In Fig. 2, the novelty of method, which is an interaction between normalization and feature selection methods, is presented.

Fig. 2
figure 2

Novelty of the method

Data availability

The codes used in this article, along with the dataset supporting our conclusions, are accessible via the GitHub repository linked here.

Additionally, it’s important to note that three versions of the dataset are available, each resulting from a different normalization method:

csv1: Result of Min-Max normalizer.

csv2: Result of StandardScaler normalizer.

csv3: Result of RobustScaler normalizer.

Connection with research questions

To address RQ 1 regarding the performance of machine learning algorithms, we applied a range of algorithms and ensemble learning techniques, aligning with the study’s overarching goal

RQ 2, concerning the identification of key factors associated with dyslipidemia, was addressed through feature selection methods, which identified the most influential features contributing to dyslipidemia risk prediction.

Ethical approval and consent to participate

It is crucial to note that the study did not originally create a dataset, but rather utilized existing data from the Lifestyle Promotion Project (LPP) study.

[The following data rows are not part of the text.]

-- ==== Sys2Proof/Machine/Operands.lean ====
section
/-!
DEFINITION. Operand forms of the kernel instructions: the fields of control words (forms A, I, B, J, M) and of tile
instructions (Table 5-7), scalar registers, tile descriptors (Table 5-5) and their checks (R131).
-/
namespace Sys2Proof.Machine

/-! ### Control words (05, "The control pipe") -/

def wSd (w : BitVec 26) : Nat := bits w.toNat 25 21
def wSa (w : BitVec 26) : Nat := bits w.toNat 20 16
def wSb (w : BitVec 26) : Nat := bits w.toNat 15 11
def wImm (w : BitVec 26) : BitVec 16 := w.extractLsb' 0 16
def wHw (w : BitVec 26) : Nat := bits w.toNat 17 16

/-- imm16 sign-extended, and zero-extended (R128). -/
def immS (w : BitVec 26) : BitVec 64 := (wImm w).signExtend 64
def immZ (w : BitVec 26) : BitVec 64 := (wImm w).zeroExtend 64

/-- A scalar register: s0 reads zero. -/
def Core.sreg (c : Core) (i : Nat) : BitVec 64 := if i = 0 then 0 else tget 0 c.s i

/-- Write a scalar register: s0 ignores writes. -/
def Core.setSreg (c : Core) (i : Nat) (v : BitVec 64) : Core := if i = 0 then c else { c with s := tput 0 c.s i v }

/-- A tile descriptor register. -/
def Core.treg (c : Core) (i : Nat) : BitVec 256 := tget 0 c.t i

/-- The target of a branch at `pc` with a signed word offset of `w` bits (R128), modulo 2^64. -/
def branchTarget (pc : Nat) (w off : Nat) : Nat := (((pc : Int) + 4 * signed w off) % 2 ^ 64).toNat

/-! ### Tile instruction fields (Table 5-7) -/

def tImm (w : BitVec 64) : Nat := bits w.toNat 63 48
def tSX (w : BitVec 64) : Nat := bits w.toNat 47 43
def tSY (w : BitVec 64) : Nat := bits w.toNat 42 38
def tACC (w : BitVec 64) : Nat := bits w.toNat 37 35
def tCLASS (w : BitVec 64) : Nat := bits w.toNat 25 23
def tOP (w : BitVec 64) : Nat := bits w.toNat 22 16
def tTA (w : BitVec 64) : Nat := bits w.toNat 15 11
def tTB (w : BitVec 64) : Nat := bits w.toNat 10 6
def tTC (w : BitVec 64) : Nat := bits w.toNat 5 1
def tORD (w : BitVec 64) : Bool := bit w.toNat 0
def tSTREAM (w : BitVec 64) : Nat := bits w.toNat 51 48
def tCACHE (w : BitVec 64) : Nat := bits w.toNat 53 52
def tFINAL (w : BitVec 64) : Bool := bit w.toNat 54
def tACQ (w : BitVec 64) : Bool := bit w.toNat 55

/-- The fields an instruction of (class, op) uses (Table 5-8): TA, TB, TC, SX, SY, ACC, and the IMM16 bits it uses. -/
structure TileUse where
  ta : Bool := false
  tb : Bool := false
  tc : Bool := false
  sx : Bool := false
  sy : Bool := false
  acc : Bool := false
  imm : Nat := 0

/-- Table 5-8, by class and op; none for a reserved pair. -/
def tileUse (cls op : Nat) : Option TileUse :=
  match cls, op with
  | 0, 0 => some { acc := true, ta := true, sx := true, imm := 0x000F }
  | 0, 1 => some { acc := true, ta := true, tb := true, sx := true }
  | 0, 2 => some { acc := true, ta := true, sx := true }
  | 0, 3 => some { acc := true }
  | 0, 4 => some { acc := true, ta := true }
  | 1, 6 => some { ta := true, tb := true, sx := true }
  | 1, 16 => some { ta := true, tb := true, sx := true }
  | 1, o =>
    if o = 8 || o = 9 || o = 10 || o = 11 || o = 12 || o = 13 then some { ta := true, tb := true }
    else if o ≤ 15 then some { ta := true, tb := true, tc := true } else none
  | 2, 0 => some { ta := true, tb := true, imm := 0x00FF }
  | 2, 1 => some { tb := true, imm := 0x00FF }
  | 2, 4 => some { ta := true, tb := true, sx := true, sy := true, imm := 0x00FF }
  | 2, o => if o ≤ 5 then some { ta := true, tb := true, sx := true, imm := 0x00FF } else none
  | 3, 0 => some { imm := 0x000F }
  | 3, 1 => some { sx := true, sy := true, imm := 0xC03F }
  | 3, 2 => some { sx := true, sy := true, imm := 0xC03F }
  | 3, 3 => some { imm := 0xFFFF }
  | 4, 0 => some { ta := true, sx := true }
  | 4, 1 => some { ta := true, sx := true, sy := true, imm := 0x03FF }
  | 4, 2 => some { tb := true, sx := true, sy := true, imm := 0x01FF }
  | 4, 3 => some { ta := true, tb := true, sx := true }
  | _, _ => none

/-- A tile word's encoding is legal: opcode 0x3F, its class and op, and zero in every field it does not use
(R133, R146, R148 where the descriptor does not enter). -/
def tileLegal (w : BitVec 64) : Bool :=
  match tileUse (tCLASS w) (tOP w) with
  | none => false
  | some u =>
    bits w.toNat 31 26 == 0x3F && bits w.toNat 34 32 == 0 &&
    (u.ta || tTA w == 0) && (u.tb || tTB w == 0) && (u.tc || tTC w == 0) && (u.sx || tSX w == 0) &&
    (u.sy || tSY w == 0) && (u.acc || tACC w == 0) && (tImm w &&& (0xFFFF - u.imm)) == 0 &&
    !(tCLASS w == 2 && tCACHE w == 3)

/-! ### Tile descriptors (Table 5-5) -/

/-- A descriptor's fields. -/
structure Desc where
  space : Nat
  base : Nat
  scaleStride : Nat
  blkdim : Bool
  variant : Nat
  fmt : Nat
  cols : Nat
  rows : Nat
  tscale : F32
  rowStride : Nat
  scaleBase : Nat
  reserved : Bool

/-- Read the four words of a descriptor. -/
def Desc.of (d : BitVec 256) : Desc :=
  let w (i : Nat) := d.toNat / 2 ^ (64 * i) % 2 ^ 64
  { space := bits (w 0) 63 60, base := bits (w 0) 56 0,
    scaleStride := bits (w 1) 63 48, blkdim := bit (w 1) 39, variant := bits (w 1) 38 37, fmt := bits (w 1) 36 32,
    cols := bits (w 1) 31 16, rows := bits (w 1) 15 0,
    tscale := BitVec.ofNat 32 (bits (w 2) 63 32), rowStride := bits (w 2) 31 0,
    scaleBase := bits (w 3) 56 0,
    reserved := bits (w 0) 59 57 != 0 || bits (w 1) 47 40 != 0 || bits (w 3) 63 57 != 0 }

/-- Bytes of one row. -/
def Desc.rowLen (d : Desc) : Nat := d.cols * fmtBits d.fmt / 8

/-- Scale rows and the bytes each holds (R164). -/
def Desc.scaleRows (d : Desc) : Nat := if !isBlock d.fmt then 0 else if d.blkdim then d.rows / 32 else d.rows
def Desc.scaleLen (d : Desc) : Nat := if d.blkdim then d.cols else d.cols / 32

/-- One past the last data byte, and one past the last scale byte. -/
def Desc.dataEnd (d : Desc) : Nat := d.base + (d.rows - 1) * d.rowStride + d.rowLen
def Desc.scaleEnd (d : Desc) : Nat :=
  if d.scaleRows = 0 then 0 else d.scaleBase + (d.scaleRows - 1) * d.scaleStride + d.scaleLen

/-- The formats that have a VARIANT 1 (Table 5-6). -/
def variantOk (fmt v : Nat) : Bool := v == 0 || (v == 1 && (fmt == 11 || fmt == 12))

/-- The checks of R131. -/
def Desc.ok (d : Desc) : Bool :=
  decide (d.space ≤ 4) && decide (d.fmt ≤ 15) && variantOk d.fmt d.variant && !d.reserved &&
  decide (0 < d.rows) && decide (0 < d.cols) && d.cols * fmtBits d.fmt % 8 == 0 &&
  (!isBlock d.fmt || (if d.blkdim then d.rows else d.cols) % 32 == 0) &&
  decide (d.rows * d.rowLen ≤ 2 ^ 20) && d.base % 64 == 0 && d.scaleBase % 64 == 0 &&
  ((d.rowStride % 64 == 0 && decide (d.rowLen ≤ d.rowStride)) || (d.rowStride == 0 && d.rows == 1)) &&
  (if isBlock d.fmt then decide (d.scaleLen ≤ d.scaleStride) else d.scaleStride == 0 && d.scaleBase == 0) &&
  (if d.fmt == 14 then decide (d.tscale.toNat < 2 ^ 31) && decide (1 ≤ bits d.tscale.toNat 30 23) &&
      decide (bits d.tscale.toNat 30 23 ≤ 254) else d.tscale == 0) &&
  (d.space != 0 || (decide (d.dataEnd ≤ 0x80000) && decide (d.scaleEnd ≤ 0x80000)))

/-- The byte ranges a descriptor names: (address, length) of each row and scale row. -/
def Desc.ranges (d : Desc) : List (Nat × Nat) :=
  (List.range d.rows).map (fun r => (d.base + r * d.rowStride, d.rowLen)) ++
  (List.range d.scaleRows).map (fun r => (d.scaleBase + r * d.scaleStride, d.scaleLen))

/-- Elements that a bit stream of `w`-bit fields holds (R163). -/
def elemBits (rowv w i : Nat) : Nat := rowv / 2 ^ (i * w) % 2 ^ w

/-- The element of a tile as an exact number with its block scale, tensor scale apart; `rd` reads a range (R163,
R164, R167). -/
def Desc.elem (d : Desc) (rd : Nat → Nat → List Byte) (r c : Nat) : Num :=
  let w := fmtBits d.fmt
  let x := leNat (rd (d.base + r * d.rowStride + c * w / 8) 8) / 2 ^ (c * w % 8) % 2 ^ w
  let sc := if isBlock d.fmt then
      leNat (if d.blkdim then rd (d.scaleBase + r / 32 * d.scaleStride + c) 1
             else rd (d.scaleBase + r * d.scaleStride + c / 32) 1)
    else 0
  scaledNum d.fmt d.variant x sc

/-- The tensor scale as a factor: 1 for every format but OXB (R169). -/
def Desc.tnum (d : Desc) : Num := if d.fmt = 14 then ofF32 d.tscale else .fin false 1 0

/-- The element as F32 (R168). -/
def Desc.f32 (d : Desc) (rd : Nat → Nat → List Byte) (r c : Nat) : F32 := toF32 ((d.elem rd r c).mul d.tnum)

/-- The bytes of a row of element encodings. -/
def packRow (w : Nat) (xs : List Nat) : List Byte :=
  leBytes (xs.length * w / 8) ((xs.zipIdx.map (fun p => p.1 * 2 ^ (p.2 * w))).foldl (· + ·) 0)

/-- What writing an F32 matrix to a tile stores, as (address, bytes): converted as R178 to R180 state. -/
def Desc.store (d : Desc) (v : Nat → Nat → F32) : List (Nat × List Byte) :=
  let w := fmtBits d.fmt
  if isBlock d.fmt then
    let blk (r c : Nat) : Nat × Option Num :=
      blockScale d.fmt d.variant d.tscale
        ((List.range 32).map (fun k => if d.blkdim then v (r / 32 * 32 + k) c else v r (c / 32 * 32 + k)))
    (List.range d.rows).map (fun r => (d.base + r * d.rowStride,
      packRow w ((List.range d.cols).map (fun c => blockElem d.fmt d.variant (blk r c).2 (v r c))))) ++
    (List.range d.scaleRows).map (fun q => (d.scaleBase + q * d.scaleStride,
      (List.range d.scaleLen).map (fun j => BitVec.ofNat 8
        (if d.blkdim then (blk (q * 32) j).1 else (blk q (j * 32)).1))))
  else
    (List.range d.rows).map (fun r => (d.base + r * d.rowStride,
      packRow w ((List.range d.cols).map (fun c =>
        if d.fmt = 7 then (v r c).toNat else toElem d.fmt d.variant (ofF32 (v r c))))))

end Sys2Proof.Machine
end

The LPP is a longitudinal community-based plan for the prevention and control of non-communicable diseases in East Azerbaijan Province, Iran [34]. The use of this data aligns with our commitment to ethical considerations and ensures the privacy and confidentiality of participants.

Results

We sought to determine the best and optimized combination of feature selection and normalization methods which would result in the best performance of each model for 5 distinct targets: Dyslipidemia and HDL Category (2 classes), Cholesterol Category, Triglyceride rating and LDL rating (3, 4 and 4 classes, respectively). Below you can see the results that show the best feature sets for each algorithm and algorithm metrics.

Dyslipidemia target

Table 1 provides information about the best combination of feature selection and normalization methods and the resulting feature sets for each algorithm. Decision Tree, Random Forest and Naïve Bayes showed a common feature set and Neural Network, Support vector Machine and KNN showed another. Also as shown in Table 1, Neural Network attained the highest accuracy of 0.98, surpassing in capturing complicated patterns and it stands out as the top performer for this target. Decision Tree and Random Forest also performed generally well, with accuracies of 0.84. Evidently Naïve Bayse could achieve this accuracy too, but it performed poorly in the matter of sensitivity that could represent the performance of this algorithm for assuming independence among features, which may not have been true in this context. This makes Naïve Bayse a bad option for detection of positive instances. KNN and SVM showed moderate accuracies, with KNN somewhat beating SVM (0.81 and 0.68 respectively.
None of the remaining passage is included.